The Allens acquired Rusty’s in 2005, taking over from a previous owner who, in Michele’s words, “made poor decisions in management. The whole atmosphere changed; I didn’t want to come in here. It made me sad to see that happen.”
The couple didn’t take their own decision to buy the bar lightly. “I literally prayed about it,” Michele said. “But I felt like it was important to give Rusty’s back to the town.”
Michele and Mike are keen to honor the history of the bar, which has been Rusty’s since 1947, and “The Spot” before that, while creating a new, comfortable and communal environment. Renovations have expanded the shuffleboard and dartboard area, and replaced a bathroom Michele described as one step above an outhouse with new, handicap friendly restrooms.
Much of the rustic charm of Rusty’s remains intact, however. Take a peek at the “new” bar and you’ll find much of the old: a fascinating blend of mounted deer heads, dried hornets’ nests, rusted cowbells, antique pistols, oil paintings, historic photographs, dusty glass bottles, a faded bordello sign, and an elegant elk antler rack adorn the walls, bar rafters, and entryway.
Sit down at the bar, and you might hear bartender and promotions manager Shauna Trim, daughter of Michele and Allen, call the other patrons by name, trading jokes and asides, and encouraging them to pick their favorite songs on the jukebox. “Rusty’s is like Cheers,” said Michele; “everyone knows your name, and you can always walk in and see a friendly face. It’s family here, for some people. This is where people come when they need a shoulder.”
The family feel is integral to the Allens, who run Rusty’s with the help of daughter Shauna, as well as son Rob, manager of the bar.

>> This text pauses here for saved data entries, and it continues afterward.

theorem test_wit_PortCommands_link :
    (let s := atPort { st := ptMiscabled, collar := some (collar 0 4) }
     isHeld (portOf s.pkg 0).st = true ∧ (portOf s.pkg 0).collar = some (collar 0 4) ∧
       after (.collarRecord 0 (collar 0 4)) s = s.pkg ∧ (portOf (after (.portDown 0 ⟨0, 1⟩) s) 0).held = ptMiscabled) ∧
    (let s := atPort { st := ptUp, rxNext := 4095 }
     3 ≤ (portOf s.pkg 0).st ∧ wordLost false [5, 0, 0, 0] = true ∧ wordLost false [2, 0, 2, 0] = false ∧
       (portOf (after (.flitReceive 0 (flit 4095) [5, 0, 0, 0]) s) 0).rxBad = true ∧ flitSound badFlit = false ∧
       flitSound (flit 4095) = true ∧ flKind (flit 4095) = 0 ∧ flFseq (flit 4095) = (portOf s.pkg 0).rxNext ∧
       flFseq (flit 0) ≠ (portOf s.pkg 0).rxNext ∧ (portOf (after (.flitReceive 0 (flit 0) [0, 0, 0, 0]) s) 0).rxBad = true ∧
       (portOf (after (.flitReceive 0 (flit 4095) [0, 0, 0, 0]) s) 0).rxNext = 0 ∧
       (let t := atPort { st := ptUp, rxNext := 4095, rs544 := true, cwPos := 1, cwLost := true }
        (portOf (after (.flitReceive 0 (flit 4095) [0, 0, 0, 0]) t) 0).rxNext = 4095) ∧
       downDue { s.pkg with fab := { s.pkg.fab with ports := [(0, { st := ptUp, fecDown := true })] } } 0 3 0 = true ∧
       (portOf (after (.portDown 0 ⟨0, 1⟩) s) 0).downSticky = true) := by decide +kernel

/-- CRC-32C of the nine ASCII digits, the published check value. -/
theorem test_crc32c : crc32c (bs [0x31, 0x32, 0x33, 0x34, 0x35, 0x36, 0x37, 0x38, 0x39]) = 0xE3069283 := by decide +kernel

/-- SHA-256 of the string abc, the example of FIPS 180-4. -/
theorem test_sha256 : (sha256 (bs [0x61, 0x62, 0x63])).take 4 = bs [0xBA, 0x78, 0x16, 0xBF] := by decide +kernel

/-- A pen ACTIVE, with buffers of 4096 bytes in window 0, whose step of a group of two runs. -/
abbrev served0 : State :=
  up fun p => { p with
    pens := [(0, { enable := true, st := penActive, image := some routedImg, groupSize := 2, group := [(0, 2 ^ 31), (1, 2 ^ 31 + 1)], step := some {} })]
    fab := { p.fab with ports := [(0, { st := ptUp })] } }

/-- A packet of the firmware of chip 1. -/
def pktF (h : Hdr) (d : List Nat) : Bytes := pktBytes { h := { h with src := 1, srcId := 256 }, data := bs d }

/-- A load at an address, and a store and an ADD of 5 with SEQ 1. -/
def load8 (a : Nat) : Bytes := pktF { type := 1, addr := a } []
def store8 (a : Nat) : Bytes := pktF { type := 2, addr := a, runLen := 1, seq := 1 } [5, 0, 0, 0, 0, 0, 0, 1]
def add8 (a : Nat) : Bytes := pktF { type := 3, addr := a, atop := 1, seq := 1 } [5, 0, 0, 0, 0, 0, 0, 0]

theorem test_wit_RequestsAtTheirDestination_requests :
    carries served0.pkg 16 = true ∧ carries served0.pkg 0 = true ∧ pktSound (zeros 48) = false ∧
      (after (.packetLoad 0 (zeros 48)) served0).fab.e2eCrc = 1 ∧
    (let b := pktF { type := 1, epoch := 1 } []
     arrives served0 16 1 b ∧ (hdrOf b).epoch ≠ epochOf served0.pkg ∧ (after (.packetLoad 16 b) served0).fab.staleRx = 1) ∧
    (let b := pktF { type := 2, runLen := 1, seq := 0 } [5, 0, 0, 0, 0, 0, 0, 1]
     arrives served0 0 2 b ∧ (hdrOf b).epoch = epochOf served0.pkg ∧ applied (srcOf served0.pkg (hdrOf b).src) (hdrOf b).seq = true ∧
       (after (.packetStore 0 b) served0).fab.dupDrop = 1 ∧ arrives served0 0 1 (load8 4) ∧ (hdrOf (load8 4)).addr % 8 ≠ 0) ∧
    (let b := load8 4088
     arrives served0 0 1 b ∧ (hdrOf b).epoch = epochOf served0.pkg ∧ aligned (hdrOf b) = true ∧ hdrLegal b = true ∧
       fromFirmware (hdrOf b).srcId = true ∧ winOf (hdrOf b).addr < 2 ∧ bufBar served0.pkg (hdrOf b).addr (reqLen (hdrOf b)) = none) := by
  decide +kernel
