-- ==== Sys2Proof/Machine/Sampler.lean ====
section
/-! DEFINITION. FastModeSampler: the reduction, the duty counts and the tier buffers (43_downsampler_and_tier_buffers.md
R211 to R217). -/

namespace Sys2Proof.Machine

/-- `Reduce(WFh)`: 160 cells (43_downsampler_and_tier_buffers.md R211). -/
def reduceCells (wf : List Cell) : List Cell := (List.range redLen).map fun k => wf.getD (fdiv (k * 128) 5) 0

/-- The count of the first half in tier `t` for a duty `d` (43_downsampler_and_tier_buffers.md R213). -/
def firstCount (c : Cfg) (d : Nat) (t : Tier) : Nat :=
  if d = 0 then 0
  else if d = dutyFull then samplesPerCycle t
  else clampNat (fdiv (d * samplesPerCycle t + 500000) 1000000) c.minMaxDuty (samplesPerCycle t - c.minMaxDuty)

/-- `DutyCounts(d)` for half `h` and tier `t` (43_downsampler_and_tier_buffers.md R213). -/
def countFor (c : Cfg) (d : Nat) (h : Half) (t : Tier) : Nat :=
  match h with
  | .first => firstCount c d t
  | .second => samplesPerCycle t - firstCount c d t

/-- The four counts of half `h` as DutyTable cells (43_downsampler_and_tier_buffers.md R213). -/
def dutyCells (c : Cfg) (d : Nat) (h : Half) : PerTier Cell := PerTier.make fun t => BitVec.ofNat 16 (countFor c d h t)

/-- `BuildTB(RTh, D, t)`: `S[t]` cells (43_downsampler_and_tier_buffers.md R217). -/
def buildTB (rt : List Cell) (d : Nat) (t : Tier) : List Cell :=
  if d = 0 then List.replicate (samplesPerCycle t) (BitVec.ofInt 16 center)
  else (List.range (samplesPerCycle t)).map fun k => rt.getD (fdiv (min k (d - 1) * 160) d) 0

end Sys2Proof.Machine
end

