-- ==== Sys2Proof/Machine/Derive.lean ====
section
/-! DEFINITION. `Derive(fm)`: every rebuildable value from the parameter registers, the waypoints, the configuration and
the tier (40_clock_and_tier.md R129). -/

namespace Sys2Proof.Machine

/-- The values both halves share: the derived registers and three flags (43_downsampler_and_tier_buffers.md R225). -/
structure CommonRecord where
  regs      : Derived
  extreme   : Bool
  dutyNot50 : Bool
  ditherOn  : Bool
deriving DecidableEq, Repr

/-- The record `n` of 40_clock_and_tier.md R129. -/
structure Derivation where
  common : CommonRecord
  halves : PerHalf HalfRecord
deriving DecidableEq, Repr

/-- The numbers `Derive` computes before they are put into registers (40_clock_and_tier.md R129). -/
structure RateNumbers where
  tc      : Nat
  fActual : Nat
  dutyAct : Nat
  dutyA   : Nat
  extreme : Bool
  step    : PerHalf Nat
  ratio   : PerHalf Nat
deriving DecidableEq, Repr

/-- The rates of the slow path (40_clock_and_tier.md R129, row fm = -1). -/
def slowNumbers (c : Cfg) (f d : Nat) (exact : Bool) : RateNumbers :=
  let n := slowDerive c f d exact (fSlow c)
  { tc := c.tcSlow
    fActual := slowActual c exact n
    dutyAct := n.dutyA
    dutyA := n.dutyA
    extreme := n.extreme
    step := n.step
    ratio := n.ratio }

/-- The rates of tier `t` (40_clock_and_tier.md R129, row fm >= 0). -/
def fastNumbers (c : Cfg) (f d : Nat) (t : Tier) : RateNumbers :=
  let tc := freqToTc c f t
  { tc := tc
    fActual := tcToFreq c tc t
    dutyAct := rdivNat (countFor c d .first t * 1000000) (samplesPerCycle t)
    dutyA := d
    extreme := isExtreme d
    step := ⟨0, 0⟩
    ratio := ⟨65536, 65536⟩ }

/-- The rates for FASTMODE `fm` from F_TARGET, DUTY and EXACT (40_clock_and_tier.md R129). -/
def rateNumbers (s : State) (fm : FastMode) : RateNumbers :=
  match fm with
  | .slow => slowNumbers s.cfg s.params.fTarget.toNat s.params.duty.toNat (s.params.exact == 1)
  | .fast t => fastNumbers s.cfg s.params.fTarget.toNat s.params.duty.toNat t

/-- `n.SQ_DELAY` from the divisor, the actual duty and EXTREME (45_sequencer_and_sync_square.md R288). -/
def sqDelayFor (c : Cfg) (tc dutyAct : Nat) (extreme : Bool) : Nat :=
  let x := ((dutyAct : Int) - 500000).natAbs
  let fn : Nat := if extreme then 1 else c.ldf
  let fd : Nat := if extreme then 1 else x + c.ldf
  (max 0 (tdiv (((tc : Int) - c.hrd) * c.lrfNum * fn) (c.lrfDen * fd))).toNat

/-- The registers and flags both halves share (40_clock_and_tier.md R129). -/
def commonOf (s : State) (fm : FastMode) (r : RateNumbers) : CommonRecord where
  regs := {
    tc := fit .tc 32 r.tc
    sqDelay := fit .sqDelay 32 (sqDelayFor s.cfg r.tc r.dutyAct r.extreme)
    fActual := fit .fActual 48 r.fActual
    dutyAct := BitVec.ofNat 20 r.dutyAct
    dutyA := BitVec.ofNat 20 r.dutyA }
  extreme := r.extreme
  dutyNot50 := isNot50 r.dutyA
  ditherOn := isDither fm s.params.fTarget.toNat

/-- The nominal `Increment` of an ideal step: its whole part when dithering is on, its nearest integer otherwise
(43_downsampler_and_tier_buffers.md R225). -/
def nominalStep (ditherOn : Bool) (i : Nat) : BitVec 32 := if ditherOn then wholeStep i else roundStep i

/-- The tier buffer of half `h`, built only for a fast tier (40_clock_and_tier.md R129). -/
def tbFor (s : State) (fm : FastMode) (rt : List Cell) (h : Half) : Memory :=
  match fm with
  | .slow => []
  | .fast t => Memory.ofCells (buildTB rt (countFor s.cfg s.params.duty.toNat h t) t)

/-- The values of half `h` (40_clock_and_tier.md R129, 43_downsampler_and_tier_buffers.md R225). -/
def halfRecordOf (s : State) (fm : FastMode) (r : RateNumbers) (h : Half) : HalfRecord :=
  let wf := (buildWave s fm).get h
  let rt := reduceCells wf
  { wf := Memory.ofCells wf
    rt := Memory.ofCells rt
    tb := tbFor s fm rt h
    duty := dutyCells s.cfg s.params.duty.toNat h
    incBase := wholeStep (r.step.get h)
    incFrac := r.step.get h % 1000
    ratio := fit (.ratio h) 52 (r.ratio.get h)
    increment := nominalStep (isDither fm s.params.fTarget.toNat) (r.step.get h) }

/-- `Derive(fm)` (40_clock_and_tier.md R129). -/
def derive (s : State) (fm : FastMode) : Derivation :=
  let r := rateNumbers s fm
  { common := commonOf s fm r
    halves := PerHalf.make (halfRecordOf s fm r) }

end Sys2Proof.Machine
end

Creating a safe space, where patrons feel welcomed and cared for like family, is equally important. Michele emphasized monthly security training for employees, as well as security cameras that “we hope we’ll never need,” she said. Mike Allen’s main goal when renovating Rusty’s was to “make a place where unaccompanied women feel comfortable coming in,” daughter Shauna said.
Another one of Mike’s goals: expanding the space while preserving the atmosphere. “He didn’t want to come in and make a modern sports bar,” said Michele. The bar still offers a competition-sized shuffleboard, dartboards, foosball and pool tables, but the Allens chose not to mount a TV on every wall to distract patrons from the games at hand. “He wanted to keep the feel of Rusty’s,” she said. “It’s almost like a museum for Bishop.”
The couple plans to continue the remodel, adding a new kitchen, a bar built from harvested pine trees, wall decorations hewn from White Mountain Research Station logs, and a bandstand to accommodate live entertainment on the weekends.
Michele gave kudos to promotions manager Shauna, who brings a variety of entertainment to the bar. Nightly options include karaoke, DJs, live bands, ladies’ nights, as well as Wednesday pool tournaments and Thursday dart league. Shauna also organizes monthly parties, like the Stoplight, 80s Summer Beach, Halloween, Redneck, Miner’s Ball, and Ugly Sweater Party.
Still more events, like a recent raffle to support a local who broke his elbow in a car accident, have a philanthropic emphasis.
This past weekend, Shauna executed a 3-day St. Patrick’s extravaganza. “It’s always a tradition in Bishop to go to Rusty’s on St. Patrick’s Day,” she said. Friday kicked off with DJ Mo Funk, Saturday offered a ladies’ ‘Naughty Leprechaun’ contest, and Sunday, Shauna served free, homemade corn beef and cabbage until supplies ran out.
To Michele, one of the great signs of Rusty’s success is the returning clientele. Whether they come for the special events, or for the largest liquor selection in Bishop, which includes seasonal draft beers like the microbrew “Mule Drool” during Mule Days, a one-time visitor frequently turns into a hooked regular. Mementos like Christmas tree ornaments with the names of patrons, hung on the Rusty’s Christmas tree during the holidays, remind Michele of “the most important part of having a local bar,” she said.
Rusty’s Saloon might be raunchy or rowdy, depending on the night, but under the ownership of the Allens, it will always be a place for patrons to come together and have a good time.